New Delhi: A rare treat awaits litigants and advocates in the Supreme Court next week as an all-women bench takes up matters for only the second time in the court’s history.

Justice R. Banumathi and Justice Indira Banerjee will form a two-judge bench on 5 and 6 September. The last time this happened was in 2013, when Justice Gyan Sudha Misra and Justice Ranjana Prakash Desai temporarily sat together because another judge was absent.

The Supreme Court made history earlier this year when the appointment of two women judges within months took their total to three — a first for the court.

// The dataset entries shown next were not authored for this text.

/-- Cores for every block of a launch at once (R316). -/
def State.coresForAll (s : State) (l : Launch) : List Nat :=
  ((upto 0 l.blocks).foldl (fun (acc : State × List Nat) n =>
    match acc.1.coresFor l (s.partDies l.ctx.part) with
    | some cs => ((acc.1.startAll l n cs).getD acc.1, acc.2 ++ cs)
    | none => acc) (s, [])).2

/-- Cores for every saved block of a launch at once (R343). -/
def State.coresForSaved (s : State) (l : Launch) (bs : List Block) : List Nat :=
  (bs.foldl (fun (acc : State × List Nat) b =>
    let dies := if l.redundant then [coreDie b.core] else s.partDies l.ctx.part
    match dies.findSome? (acc.1.coreFor l) with
    | some c => ((acc.1.restoreBlock b c).getD acc.1, acc.2 ++ [c])
    | none => acc) (s, [])).2

/-- What a block may be due for. -/
def State.blockDue (s : State) (b : Block) : List Deed :=
  let hs := s.traps.filter (·.bid == b.bid)
  let units := b.groups.flatMap (fun g => g.units.map fun u => (Who.kern b.bid g.gid u.low, u)) ++
    hs.flatMap fun t => t.groups.flatMap fun g => g.units.map fun u => (Who.hand t.tid g.gid u.low, u)
  let queues := (b.groups.filter fun g => !g.stq.isEmpty).map (fun g => Who.kern b.bid g.gid 0) ++
    hs.flatMap fun t => (t.groups.filter fun g => !g.stq.isEmpty).map fun g => Who.hand t.tid g.gid 0
  let stop := b.saving || ((s.launch? b.lid).map fun l =>
    l.killed || !(nth s.xregs l.ctx.part ⟨0, 0, 0, []⟩).pend.isEmpty).getD false
  let cores := match s.launch? b.lid with
    | some l => ((s.partDies l.ctx.part).filterMap fun d => if l.redundant && d != coreDie b.core then none else s.coreFor l d)
    | none => []
  queues.map (fun w => execStoreToCorePoint w) ++ units.flatMap (fun x => x.2.due stop x.1)
    ++ b.eng.flatMap (fun r => r.due b.bid) ++ (foldNodes (b.groups ++ hs.flatMap (·.groups))).map (fun n => execFoldClose b.bid n)
    ++ (b.groups.filter (·.held)).map (fun g => execHeldThreadPlacement b.bid g.gid)
    ++ (if b.full.isSome then [execCapacityCommit b.bid] else [])
    ++ (if b.commit.isSome then [execReplicaCompare b.lid b.num] else [])
    ++ (match b.st with
      | .running =>
        (if b.groups.isEmpty then [execBlockEnd b.bid] else [execConvergenceDeadlock b.bid])
          ++ (if b.faultPage.isSome then [execFetchFaultSwap b.bid, execSwapRestore b.bid b.core] else [])
          ++ (if b.saving then [execBlockSave b.bid] else [])
      | .ended => []
      | _ => cores.map fun c => execSwapRestore b.bid c)

/-- A block of a launch may be due to start: where there is room, or on the core whose run queue holds it (R318). -/
def State.dispatchDue (s : State) (l : Launch) : List Deed :=
  (match s.coresFor l (s.partDies l.ctx.part) with
    | some cs => if !l.again.isEmpty || decide (l.nextBlk < l.blocks) then [execBlockDispatch l.lid cs] else []
    | none => []) ++
    (s.cores.filter fun c => c.runq.any (·.1 == l.lid)).map fun c => execBlockDispatch l.lid [c.num]

/-- What a launch may be due for. -/
def State.launchDue (s : State) (l : Launch) : List Deed :=
  if l.st = .done then []
  else if l.killed then [execQuiesceTokenReturn l.lid]
  else if l.endedBlks.length = l.blocks then [execPostmark l.lid]
  else if l.progress = 2 then
    let saved := sortKey (·.num) (sortKey (·.rank) (s.blocks.filter fun b => b.lid == l.lid && b.st.slot?.isSome))
    (if saved.isEmpty then (if l.nextBlk = 0 then [execConcurrentPlacement l.lid (s.coresForAll l)] else [])
      else [execConcurrentPlacement l.lid (s.coresForSaved l saved)]) ++ (if l.again.isEmpty then [] else s.dispatchDue l)
  else s.dispatchDue l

In April, Indu Malhotra became the first woman lawyer to be directly appointed a Supreme Court judge, while Justice Banerjee was sworn in just last month. Banumathi entered the court in 2014, the second sessions judge to be elevated to the Supreme Court.

Women in the higher judiciary 

There have been just seven women Supreme Court judges in the history of Independent India. Justice Fateema Beevi was the first woman to be elevated to the Supreme Court, in 1989.

Currently, though at their highest representation ever, women still comprise 12 per cent of the top court’s total judges. Against a sanctioned strength of 31, the Supreme Court currently has 25 judges, only three of whom are women.

A similar situation exists in high courts. According to a December 2017 report by the ministry of statistics and programme implementation (MoSPI), only 11 per cent (74 women against 613 men) of all judges are women.

“The highest number of women judges is in the high courts of Bombay and Madras (11) followed by Delhi (10),” the report added. “Sikkim has the highest percentage share of female judges among its high court judges (33 per cent, one woman and two woman judges).”

Efforts to bring parity in gender representation in different sectors have not left the judiciary untouched.

A petition filed by senior advocate Mahalaxmi Pavani seeking equal representation of women in the judiciary is pending in the top court.

The numbers are equally dismal among lawyers. Of the 477 senior advocates in the Supreme Court and the high courts, barely 14 are women.